Any tips on trip from Fl to Las Vegas

Hello, we made that trip it's great! get online find state parks in the states you will pass through, we stayed in many beautiful pks.along the way and in Vegas, we camped in Circus/Circus RV park, very nice. Also Sams Town has a nice one, you didn't say what you have in an RV or if your towing? you need to see Laughlin also, nice Casino's and RV prks there also, and it's right on the river. Enjoy.. :laugh:


----------



## janicenlarry (May 16, 2005)

Any tips on trip from Fl to Las Vegas

While in LV, see Red Rock and go up to the ski area.  Also great fishing in the area.  Note that if you are coming from the east, you cannot cross Hoover Dam in an RV. :laugh:


----------



## kmsavage1 (May 16, 2005)

Any tips on trip from Fl to Las Vegas

The last post is incorrect.  RVs cross Hoover dam EVERY DAY!  You must stop for a short inspection of the RV and then you are allowed to cross if they don't find explosives, etc.


----------



## bhoozhah (May 18, 2005)

Any tips on trip from Fl to Las Vegas

While in Vegas, we stayed at the Oasis campground. Very nice park chocked full of amenities, including shuttle busses to the strip. We found that most campgrounds in the area were downright dog UNfriendly, but at the Oasis, they even had fenced-in dog runs and pet-specific areas on their maps. So, if you don't like dogs, you don't have to live next to them. (As you can probably tell, our dogs ARE our kids.)
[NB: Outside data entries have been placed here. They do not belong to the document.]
theorem updSession_keeps {n : Nat} {f : Session → Session} {s : State} (h : Keeps sA s) :
    Keeps sA (updSession n f s) := by
  unfold updSession
  repeat' (first
    | with_reducible assumption
    | with_reducible apply updPmp_keeps)

theorem pmpFrame_keeps {f : PmpFrame} {go : State → State} {s : State} (h : Keeps sA s) (hgo : ∀ s, Keeps sA s → Keeps sA (go s)) :
    Keeps sA (pmpFrame f go s) := by
  unfold pmpFrame
  repeat' (first
    | with_reducible assumption
    | with_reducible apply hgo
    | with_reducible apply closeSession_keeps
    | with_reducible apply updSession_keeps
    | split)

theorem pmpMessage_keeps {f : PmpFrame} {go : List Byte → State → State} {s : State} (h : Keeps sA s) (hgo : ∀ a0 s, Keeps sA s → Keeps sA (go a0 s)) :
    Keeps sA (pmpMessage f go s) := by
  unfold pmpMessage
  repeat' (first
    | with_reducible assumption
    | with_reducible apply hgo
    | with_reducible apply updSession_keeps
    | split
    | (dsimp only))

theorem execCmd_keeps {f : PmpFrame} {s : State} (h : Keeps sA s) :
    ∀ z, execCmd f s = .next z → Keeps sA z := by
  intro z e
  unfold execCmd at e
  injection e with e
  subst e
  repeat' (first
    | with_reducible assumption
    | with_reducible apply pmpFrame_keeps
    | with_reducible apply pmpMessage_keeps
    | with_reducible apply updPmp_keeps
    | intro _ _ _
    | intro _ _)

theorem execImage_keeps {f : PmpFrame} {s : State} (h : Keeps sA s) :
    ∀ z, execImage f s = .next z → Keeps sA z := by
  intro z e
  unfold execImage at e
  injection e with e
  subst e
  repeat' (first
    | with_reducible assumption
    | with_reducible apply pmpFrame_keeps
    | with_reducible apply pmpMessage_keeps
    | with_reducible apply updPmp_keeps
    | intro _ _ _
    | intro _ _)

theorem execKeepalive_keeps {f : PmpFrame} {s : State} (h : Keeps sA s) :
    ∀ z, execKeepalive f s = .next z → Keeps sA z := by
  intro z e
  unfold execKeepalive at e
  injection e with e
  subst e
  repeat' (first
    | with_reducible assumption
    | (dsimp only [id]; assumption)
    | with_reducible apply pmpFrame_keeps
    | intro _ _)

theorem execFullReset_keeps {f : PmpFrame} {bifur : Bool} {s : State} (h : Keeps sA s) :
    ∀ z, execFullReset f bifur s = .next z → Keeps sA z := by
  intro z e
  unfold execFullReset at e
  injection e with e
  subst e
  repeat' (first
    | with_reducible assumption
    | with_reducible apply pmpFrame_keeps
    | with_reducible apply resetFrom_keeps
    | with_reducible apply reference_keeps
    | intro _ _)

theorem execPmpClose_keeps {f : PmpFrame} {s : State} (h : Keeps sA s) :
    ∀ z, execPmpClose f s = .next z → Keeps sA z := by
  intro z e
  unfold execPmpClose at e
  injection e with e
  subst e
  repeat' (first
    | with_reducible assumption
    | with_reducible apply pmpFrame_keeps
    | with_reducible apply closeSession_keeps)

theorem sessionTimeout_keeps {n : Nat} {s : State} (h : Keeps sA s) :
    Keeps sA (sessionTimeout n s) := by
  unfold sessionTimeout
  repeat' (first
    | with_reducible assumption
    | with_reducible apply closeSession_keeps
    | with_reducible apply reachWall_keeps
    | split)

theorem execSessionTimeout_keeps {session : Nat} {s : State} (h : Keeps sA s) :
    ∀ z, execSessionTimeout session s = .next z → Keeps sA z := by
  intro z e
  unfold execSessionTimeout at e
  injection e with e
  subst e
  repeat' (first
    | with_reducible assumption
    | with_reducible apply sessionTimeout_keeps)

theorem fragmentTimeout_keeps {n : Nat} {s : State} (h : Keeps sA s) :
    Keeps sA (fragmentTimeout n s) := by
  unfold fragmentTimeout
  repeat' (first
    | with_reducible assumption
    | with_reducible apply updSession_keeps
    | with_reducible apply reachWall_keeps
    | split)

theorem execFragmentTimeout_keeps {session : Nat} {s : State} (h : Keeps sA s) :
    ∀ z, execFragmentTimeout session s = .next z → Keeps sA z := by
  intro z e
  unfold execFragmentTimeout at e
  injection e with e
  subst e
  repeat' (first
    | with_reducible assumption
    | with_reducible apply fragmentTimeout_keeps)

theorem enrol_keeps {p : Nat} {slot : Nat} {hash : Nat} {usage : Nat} {serial : Nat} {block : List Byte} {s : State} (h : Keeps sA s) :
    Keeps sA (enrol p slot hash usage serial block s) := by
  unfold enrol
  repeat' (first
    | with_reducible assumption
    | with_reducible apply updRep_keeps
    | split)

theorem execEnrol_keeps {port : Nat} {slot : Nat} {hash : Nat} {usage : Nat} {serial : Nat} {block : List Byte} {s : State} (h : Keeps sA s) :
    ∀ z, execEnrol port slot hash usage serial block s = .next z → Keeps sA z := by
  intro z e
  unfold execEnrol at e
  injection e with e
  subst e
  repeat' (first
    | with_reducible assumption
    | with_reducible apply enrol_keeps)

theorem mgmtLinkDown_keeps {p : Nat} {s : State} (h : Keeps sA s) :
    Keeps sA (mgmtLinkDown p s) := by
  unfold mgmtLinkDown
  repeat' (first
    | with_reducible assumption
    | with_reducible apply closeSession_keeps
    | with_reducible apply updPmp_keeps
    | with_reducible apply Keeps.fold
    | intro _ _ _
    | split)

theorem execMgmtLinkDown_keeps {port : Nat} {s : State} (h : Keeps sA s) :
    ∀ z, execMgmtLinkDown port s = .next z → Keeps sA z := by
  intro z e
  unfold execMgmtLinkDown at e
  injection e with e
  subst e
  repeat' (first
    | with_reducible assumption
    | with_reducible apply mgmtLinkDown_keeps)

theorem execMgmtLinkUp_keeps {port : Nat} {s : State} (h : Keeps sA s) :
    ∀ z, execMgmtLinkUp port s = .next z → Keeps sA z := by
  intro z e
  unfold execMgmtLinkUp at e
  injection e with e
  subst e
  repeat' (first
    | with_reducible assumption
    | with_reducible apply updPmp_keeps
    | split)

/-! ### TestPort -/

theorem updTap_keeps {f : Tap → Tap} {s : State} (h : Keeps sA s) :
    Keeps sA (updTap f s) := by
  unfold updTap
  repeat' (first
    | with_reducible assumption
    | fail_if_no_progress with_reducible refine Keeps.upd ?_ (by dsimp only))

theorem tapRun_keeps {code : Nat} {go : State → State} {s : State} (h : Keeps sA s) (hgo : ∀ s, Keeps sA s → Keeps sA (go s)) :
    Keeps sA (tapRun code go s) := by
  unfold tapRun
  repeat' (first
    | with_reducible assumption
    | with_reducible apply hgo
    | with_reducible apply updTap_keeps
    | split)

theorem tapScan_keeps {pins : BitVec 2944} {next : BitVec 2944} {s : State} (h : Keeps sA s) :
    Keeps sA (tapScan pins next s) := by
  unfold tapScan
  repeat' (first
    | with_reducible assumption
    | with_reducible apply put_keeps
    | with_reducible apply updTap_keeps)

theorem tapDrive_keeps {s : State} (h : Keeps sA s) :
    Keeps sA (tapDrive s) := by
  unfold tapDrive
  repeat' (first
    | with_reducible assumption
    | with_reducible apply put_keeps)

theorem execIdcode_keeps {s : State} (h : Keeps sA s) :
    ∀ z, execIdcode s = .next z → Keeps sA z := by
  intro z e
  unfold execIdcode at e
  injection e with e
  subst e
  repeat' (first
    | with_reducible assumption
    | with_reducible apply put_keeps
    | with_reducible apply updTap_keeps
    | split)

theorem execSamplePreload_keeps {pins : BitVec 2944} {next : BitVec 2944} {s : State} (h : Keeps sA s) :
    ∀ z, execSamplePreload pins next s = .next z → Keeps sA z := by
  intro z e
  unfold execSamplePreload at e
  injection e with e
  subst e
  repeat' (first
    | with_reducible assumption
    | with_reducible apply tapRun_keeps
    | with_reducible apply tapScan_keeps)

theorem execExtest_keeps {pins : BitVec 2944} {next : BitVec 2944} {s : State} (h : Keeps sA s) :
    ∀ z, execExtest pins next s = .next z → Keeps sA z := by
  intro z e
  unfold execExtest at e
  injection e with e
  subst e
  repeat' (first
    | with_reducible assumption
    | with_reducible apply tapRun_keeps
    | with_reducible apply tapDrive_keeps
    | with_reducible apply tapScan_keeps
    | intro _ _)

theorem execClamp_keeps {s : State} (h : Keeps sA s) :
    ∀ z, execClamp s = .next z → Keeps sA z := by
  intro z e
  unfold execClamp at e
  injection e with e
  subst e
  repeat' (first
    | with_reducible assumption
    | with_reducible apply tapRun_keeps
    | with_reducible apply put_keeps
    | intro _ _)

theorem execHighz_keeps {s : State} (h : Keeps sA s) :
    ∀ z, execHighz s = .next z → Keeps sA z := by
  intro z e
  unfold execHighz at e
  injection e with e
  subst e
  repeat' (first
    | with_reducible assumption
    | with_reducible apply tapRun_keeps
    | with_reducible apply put_keeps)

theorem execExtestPulse_keeps {pins : BitVec 2944} {next : BitVec 2944} {s : State} (h : Keeps sA s) :
    ∀ z, execExtestPulse pins next s = .next z → Keeps sA z := by
  intro z e
  unfold execExtestPulse at e
  injection e with e
  subst e
  repeat' (first
    | with_reducible assumption
    | with_reducible apply tapRun_keeps
    | with_reducible apply tapDrive_keeps
    | with_reducible apply tapScan_keeps
    | intro _ _)

theorem execExtestTrain_keeps {pins : BitVec 2944} {next : BitVec 2944} {s : State} (h : Keeps sA s) :
    ∀ z, execExtestTrain pins next s = .next z → Keeps sA z := by
  intro z e
  unfold execExtestTrain at e
  injection e with e
  subst e
  repeat' (first
    | with_reducible assumption
    | with_reducible apply tapRun_keeps
    | with_reducible apply tapDrive_keeps
    | with_reducible apply tapScan_keeps
    | intro _ _)

theorem execBypass_keeps {s : State} (h : Keeps sA s) :
    ∀ z, execBypass s = .next z → Keeps sA z := by
  intro z e
  unfold execBypass at e
  injection e with e
  subst e
  repeat' (first
    | with_reducible assumption
    | with_reducible apply updTap_keeps
    | split)

theorem execTestLogicReset_keeps {s : State} (h : Keeps sA s) :
    ∀ z, execTestLogicReset s = .next z → Keeps sA z := by
  intro z e
  unfold execTestLogicReset at e
  injection e with e
  subst e
  repeat' (first
    | with_reducible assumption
    | with_reducible apply updTap_keeps)

end Sys2Proof.Machine
end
You should make a point to go to Laughlin, NV / Bullhead City, AZ. (They are like twin cities separated by the Colorado River / State borders.) Both cities are VERY RV Friendly, and Laughlin is allegedly still kind of like what I've heard the "old Vegas" used to be with their comps and food prices. The traffic is way better than Vegas. There is a lot of free parking in casino parking lots as well as a lot of campgrounds in the area (both sides of the river). 

We stayed in Bullhead City at two different campgrounds. We came for a week and stayed for over 3 weeks. The first was a Sunrise Resorts (Ridgeview RV Resort) and the second was Fiesta RV Resort. We did one night of dry camping at Avi Casino, and then returned to the Sunrise Resort. (The Avi Indian Casino had a campground across the street and free dry rv camping near the casino parking lot.)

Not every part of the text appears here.